▶ Task:
Below are some records; find each line that carries the word "kernel" and copy it.

▶ Stored items:
/-- A core's clock raised to at least a value. -/
def State.raiseClock (s : State) (core : Nat) (t : BitVec 48) : State :=
  if scNewer t (s.core core).lamport then s.setCore core { s.core core with lamport := t } else s

/-- The place below L1 where a byte is reached: the die's remote-data cache, or its home slice. -/
def placeBelow (die p : Nat) : ScPlace :=
  match rdcDie die p with
  | some d => .rdc d
  | none => .slice (homeOf p) (l2Slice (lineOf p))

/-- A reply to a core carries the greatest timestamp that its place has performed (R307). -/
def State.reply (s : State) (core : Nat) (p : ScPlace) : State := s.raiseClock core (s.scGreatest p).t

/-- Forwards a core's dirty byte toward its home, under the class of its store, and keeps it clean (R151, R300). -/
def State.forwardByte (s : State) (core p : Nat) : State :=
  match tlook p (s.core core).l1 with
  | some c =>
    if c.dirty then
      ((s.setCore core { s.core core with l1 := tput p { val := c.val, dirty := false } (s.core core).l1 }).putBelow
        (dieOfCore core) p c.val c.ret c.cidx).reply core (placeBelow (dieOfCore core) p)
    else s
  | none => s

/-- A core forwards the dirty bytes for which `f` holds. -/
def State.forwardL1 (s : State) (core : Nat) (f : Nat → Bool) : State :=
  (keysWhere f (s.core core).l1).foldl (fun u p => u.forwardByte core p) s

/-- A core drops the clean bytes for which `f` holds. -/
def State.dropCleanL1 (s : State) (core : Nat) (f : Nat → Bool) : State :=
  s.setCore core { s.core core with l1 := (s.core core).l1.filter fun e => e.2.dirty || !f e.1 }

/-- Allocates a line of a core's L1; the line that gives way is forwarded first. -/
def State.useL1 (s : State) (core line ret cidx : Nat) (pin : Bool := false) : Bool × State :=
  s.allocate (.l1 core) { line := line, owner := cidx, ret := ret } pin fun s t =>
    let f := fun p => lineOf p = t.line
    (s.forwardL1 core f).dropCleanL1 core f

/-! ### Scopes, releases and acquires (R165, R166, R298, R306) -/

/-- The scopes (R303). -/
inductive Scope where
  | grp | core | clu | pkg | fab
  deriving DecidableEq, Repr

def scopeOf (c : Nat) : Scope :=
  match c with
  | 0 => .grp
  | 1 => .core
  | 2 => .clu
  | 3 => .pkg
  | _ => .fab

/-- The scope is `CLU` or wider. -/
def Scope.leavesCore : Scope → Bool
  | .grp | .core => false
  | _ => true

/-- The scope is `PKG` or wider. -/
def Scope.leavesDie : Scope → Bool
  | .pkg | .fab => true
  | _ => false

/-- Writes bytes into a window of a scratchpad, ascending. -/
def spadPut (t : Tab Byte) (off : Nat) : List Byte → Tab Byte
  | [] => t
  | b :: r => spadPut (tset 0 off b t) (off + 1) r

/-- Writes bytes of a block's window. -/
def spadWrite (s : State) (b off : Nat) (bs : List Byte) : State :=
  match s.block? b with
  | some k => s.setBlock b { k with spad := spadPut k.spad off bs }
  | none => s
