def State.setGrid (s : State) (n : Nat) (g : Grid) : State := { s with grids := tput n g s.grids }

/-- Places the next block of grid `n` on a core at room `r` with save area `save`. A shading group observes what its view's issue
released (R287). -/
def placeBlock (s : State) (n : Nat) (g : Grid) (core base save : Nat) (r : Room) : State :=
  let s := if g.shade.isSome then s.acquire core .pkg else s
  let b := s.nextBlock
  let k := { Block.launch n g g.placed core r.pos base save r.ctx with wb := r.wb, ws := r.ws }
  let k := (initTiles g.kernel k).getD k
  let gs : List (Agent × Thread) := (r.sts.zip (List.range g.kernel.ngrp)).map fun x =>
    (Agent.group b x.2, groupAtLaunch g (s.nextAge + x.2) x.1)
  let ms : List (Agent × Thread) := if k.hasMs then [(.mstream b, streamAtLaunch g g.kernel.mstream)] else []
  let ap : List (Agent × Thread) := if k.hasAp then [(.phrase core r.ctx, streamAtLaunch g g.kernel.access)] else []
  let s := { s with threads := s.threads ++ gs ++ ms ++ ap, nextBlock := b + 1, nextAge := s.nextAge + g.kernel.ngrp }
  let s := (s.setBlock b k).setGrid n { g with placed := g.placed + 1 }
  if k.hasAp then
    let c := s.core core
    let x : PCtx :=
      { launched := false, block := b, issuer := 0, batch := 0, status := 0, slots := [], last := none, nextOrder := 0, running := false, engine := 0 }
    s.setCore core { c with pctx := tput r.ctx x c.pctx }
  else s

/-- The grid waits for placement of a block. -/
def Grid.waits (g : Grid) : Bool := g.stage = 0 && !g.terminated && g.status = 0 && decide (g.placed < g.nblk)

/-- Every earlier grid packet of the same queue has all its blocks placed (R346); child and shading grids stand outside that
order. -/
def inOrder (s : State) (g : Grid) : Bool :=
  match g.parent, g.shade, g.queue with
  | none, none, some q =>
    s.grids.all fun x => !(x.2.parent.isNone && x.2.shade.isNone && x.2.queue = some q && decide (x.2.age < g.age) && x.2.waits)
  | _, _, _ => true

/-- A gang that drains its dies forbids the placement of other work there (R359). -/
def drained (s : State) (die : Nat) : Bool := s.sys.queues.any fun q => q.2.drain.getLsbD die

/-- Levels of views and the die's reserves for them (R277). -/
def Die.rsvn (x : Die) (l : Nat) : Nat := dbits x.viewcfg (16 * l) 8
def Die.rsvg (x : Die) (l : Nat) : Nat := dbits x.viewcfg (16 * l - 8) 8

/-- The groups of a level whose blocks stand on a die's cores. -/
def levelGroupsOn (s : State) (die l : Nat) : List (Agent × Thread) :=
  s.threads.filter fun x =>
    match x.1 with
    | .group b _ => x.2.vdepth.toNat = l && s.dieNo x.1 = die && (s.block? b).any Block.resident
    | _ => false

def levelGroups (s : State) (die l : Nat) : Nat := (levelGroupsOn s die l).length

/-- The group's registers stand in the near register file, or are on their way there. -/
def nearHeld (s : State) (x : Agent × Thread) : Bool :=
  inActiveSet x.2 || (s.core (s.coreNo x.1)).swaps.any fun w => w.2.inn = some x.1

/-- The groups of a level that stand in its reserve, as many as it has units: those in the near register file first. -/
def inUnits (s : State) (die l : Nat) : List (Agent × Thread) :=
  let g := levelGroupsOn s die l
  ((g.filter (nearHeld s)) ++ g.filter fun x => !nearHeld s x).take ((s.die die).rsvg l)

/-- The room of a core that the units of R277 draw on: block places, the taken runs of tile registers and tile slots, free group
store, and the positions and registers taken in each slice. -/
structure CoreRoom where
  places : Nat
  tiles : List (Nat × Nat)
  slots : List (Nat × Nat)
  store : Nat
  slices : List (Nat × Nat)
  deriving DecidableEq, Repr

def CoreRoom.of (s : State) (core : Nat) : CoreRoom :=
  let rs := residents s core
  { places := 16 - rs.length, tiles := rs.map fun r => (r.wb, r.nt), slots := rs.map fun r => (r.ws, r.ns),
    store := storeFree s core, slices := (List.range 16).map (sliceUse s core) }

/-- The same of a core that nothing has changed. -/
def CoreRoom.fresh : CoreRoom :=
  { places := 16, tiles := [], slots := [], store := 0x200000 - Core.reset.spadShare, slices := List.replicate 16 (0, 0) }
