/-- The same with 32 lanes to a register: key 64 times the register plus the lane. -/
def laneTable (l : List Word) : Tab Word := (numbered l).map fun x => (64 * (x.1 / 32) + x.1 % 32, x.2)

/-! ### Wait codes (R142, R229) -/

/-- The code of a wait; a wait that has none is recorded as 0 and its word issues again. -/
def Wait.code : Wait → Nat
  | .none | .halt | .remote => 0
  | .dep => 1
  | .bar => 2
  | .tile => 3
  | .clause => 4
  | .queue => 5
  | .fault => 6
  | .sleep => 7
  | .vrec => 8
  | .join => 9
  | .batch => 10
  | .kern => 11
  | .lockTable => 12
  | .pcur => 13
  | .own => 14

/-- The wait of a code that a group resumes; `DEP` and `CLAUSE` are met again by the word itself. -/
def groupWait (c : Nat) : Wait :=
  match c with
  | 2 => .bar
  | 3 => .tile
  | 5 => .queue
  | 6 => .fault
  | 7 => .sleep
  | 8 => .vrec
  | 9 => .join
  | 10 => .batch
  | 11 => .kern
  | _ => .none

/-- The wait of a code that a matrix stream resumes. -/
def streamWait (c : Nat) : Wait :=
  match c with
  | 2 => .bar
  | 3 => .tile
  | 6 => .fault
  | 11 => .kern
  | _ => .none

/-- The wait of a code that a phrase context resumes: a fault is met again (R227), and a wait for its own transfers by the word. -/
def contextWait (c : Nat) : Wait :=
  match c with
  | 2 => .bar
  | 3 => .tile
  | 5 => .queue
  | 11 => .kern
  | 12 => .lockTable
  | 13 => .pcur
  | _ => .none

/-- The wait code and number of an agent: of a barrier, a tile or a port. A group's `own` wait has no code. -/
def waitFields (t : Thread) (grp : Bool) : Dword :=
  let c := if grp && decide (12 ≤ t.wait.code) then 0 else t.wait.code
  let g := if t.wait = .bar ∨ t.wait = .tile ∨ t.wait = .queue then t.warg.toNat else 0
  dfield c 56 5 ||| dfield g 50 6

/-- The cause of a parked trap. -/
def Thread.parkedCause (t : Thread) : Nat := if t.onTrap then t.cause.toNat else 0

/-! ### The record of a group (R143, R144) -/

/-- The header word of an evicted group. -/
def groupHeader (t : Thread) (g : Nat) : Dword :=
  dfield 4 61 3 ||| waitFields t true ||| dfield (t.nalloc / 32) 44 6 ||| dfield t.parkedCause 32 8 ||| dfield t.prio.toNat 24 3 |||
    dfield g 16 5 ||| dfield t.vdepth.toNat 14 2

/-- The 272 bytes of a replay entry. -/
def replayBytes (r : Option Replay) : List Byte :=
  match r with
  | none => List.replicate 272 0
  | some r => bytesOfWord r.word ++ leBytes 4 r.lanes.toNat ++ (List.range 32).flatMap fun l => leBytes 8 (tget 0 l r.addrs).toNat

/-- `n` registers of 32 lanes from register `a` on. -/
def vectorBytes (t : Thread) (a n : Nat) : List Byte :=
  (List.range n).flatMap fun i => (List.range 32).flatMap fun l => leBytes 4 (t.getV (a + i) l).toNat

/-- `n` scalar registers from register `a` on. -/
def scalarBytes (t : Thread) (a n : Nat) : List Byte := (List.range n).flatMap fun i => leBytes 8 (t.getS (a + i)).toNat

/-- `8` codebook registers of 16 entries. -/
def codebookBytes (k : Tab (BitVec 16)) : List Byte := (List.range 128).flatMap fun i => leBytes 2 (tget 0 i k).toNat

/-- The record of group `g` with registers `t`. -/
def groupRecord (t : Thread) (g : Nat) : List Byte :=
  let trap (n : Nat) : Nat := if t.onTrap then n else 0
  leBytes 8 (groupHeader t g).toNat ++ leBytes 8 t.pc.toNat ++ leBytes 4 t.exm.toNat ++ leBytes 4 t.live.toNat ++
    leBytes 4 t.help.toNat ++ leBytes 4 t.gst.toNat ++ leBytes 4 t.sleep ++ leBytes 4 t.ready ++ leBytes 8 t.age ++
    leBytes 4 (trap t.detail.toNat) ++ leBytes 4 0 ++ leBytes 4 (trap t.tlanes.toNat) ++ leBytes 4 0 ++
    leBytes 8 (trap t.cdetail.toNat) ++ List.replicate 56 0 ++
    ((List.range 32).flatMap fun l => leBytes 4 (tget 0 l t.origid).toNat) ++
    ((List.range 16).flatMap fun n => leBytes 4 (t.getP n).toNat) ++ scalarBytes t xsBase 8 ++ codebookBytes t.k ++
    replayBytes t.replay ++ List.replicate 112 0 ++ vectorBytes t xvBase 8 ++ scalarBytes t 0 256 ++ vectorBytes t 0 t.nalloc

/-- The replay entry that a record holds for a group: the recorded word and lanes belong to the pc of the entry that was saved;
it issues at once where the group goes on at that pc, and is discarded where it goes on elsewhere outside a handler (R163). -/
def restoredReplay (old : Option Replay) (ws : List Nat) (pc : Dword) (sup ready : Bool) : Option Replay :=
  let m := BitVec.ofNat 64 (wordAt ws 0x28C)
  if m = 0 then none
  else
    let at' := old.elim pc Replay.pc
    if at' ≠ pc ∧ !sup then none
    else
      some { word := BitVec.ofNat 96 (wordAt ws 0x280 + 2 ^ 32 * wordAt ws 0x284 + 2 ^ 64 * wordAt ws 0x288), pc := at',
             lanes := m, addrs := numbered (pairsOf (wordsAt ws 0x290 64)), armed := ready && at' = pc,
             deferred := old.elim false Replay.deferred }

/-- The number of a batch wait whose word the state does not know: the word issues again once a batch may be sealed. -/
def batchMark : BitVec 6 := 14

/-- The registers that a record gives a group, with the group's own unrecorded fields kept; `EXM` and `HELP` stay within
`LIVE` (R63), and reserved bits of `GST` read 0 (R69). A group whose trap left a replay
entry at its pc issues it at once; every other wait is resumed (R163, R176). -/
def restoreGroup (t : Thread) (bs : List Byte) : Thread :=
  let ws := wordsOf bs
  let h := dwordAt ws 0
  let pc := dwordAt ws 8
  let w := groupWait (dbits h 56 5)
  let live := BitVec.ofNat 64 (wordAt ws 0x14)
  let gst := BitVec.ofNat 32 (wordAt ws 0x1C) &&& (0x80000000#32 ||| gstMask)
  let r := restoredReplay t.replay ws pc (gst.getLsbD 31) (w = .none || w = .fault)
  let w := if w = .fault ∧ (r.elim false Replay.armed) then .none else w
  let g := if w ≠ .batch then BitVec.ofNat 6 (dbits h 50 6) else if t.wait = .batch then t.warg else batchMark
  { t with
    pc := pc, exm := BitVec.ofNat 64 (wordAt ws 0x10) &&& live, live := live,
    help := BitVec.ofNat 64 (wordAt ws 0x18) &&& live, gst := gst, sleep := wordAt ws 0x20, ready := wordAt ws 0x24,
    age := (dwordAt ws 0x28).toNat, detail := BitVec.ofNat 32 (wordAt ws 0x30), tlanes := BitVec.ofNat 64 (wordAt ws 0x38),
    cdetail := dwordAt ws 0x40, cause := BitVec.ofNat 8 (dbits h 32 8),
    origid := numbered ((wordsAt ws 0x80 32).map (BitVec.ofNat 32)),
    p := numbered ((wordsAt ws 0x100 15).map (BitVec.ofNat 64)), xs := numbered (pairsOf (wordsAt ws 0x140 16)),
    k := numbered (halfWords (wordsAt ws 0x180 64)), replay := r,
    xv := laneTable ((wordsAt ws 0x400 256).map (BitVec.ofNat 32)), s := numbered (pairsOf (wordsAt ws 0x800 512)),
    v := laneTable ((wordsAt ws 0x1000 (32 * t.nalloc)).map (BitVec.ofNat 32)), wait := w, warg := g, gstate := if w = .none then .pending else .swapped, latch := none, depWait := 0, waited := 0 }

▶ Response area:
  let k := (initTiles g.kernel k).getD k
  let gs : List (Agent × Thread) := (r.sts.zip (List.range g.kernel.ngrp)).map fun x =>
  let ms : List (Agent × Thread) := if k.hasMs then [(.mstream b, streamAtLaunch g g.kernel.mstream)] else []
  let ap : List (Agent × Thread) := if k.hasAp then [(.phrase core r.ctx, streamAtLaunch g g.kernel.access)] else []
  let s := { s with threads := s.threads ++ gs ++ ms ++ ap, nextBlock := b + 1, nextAge := s.nextAge + g.kernel.ngrp }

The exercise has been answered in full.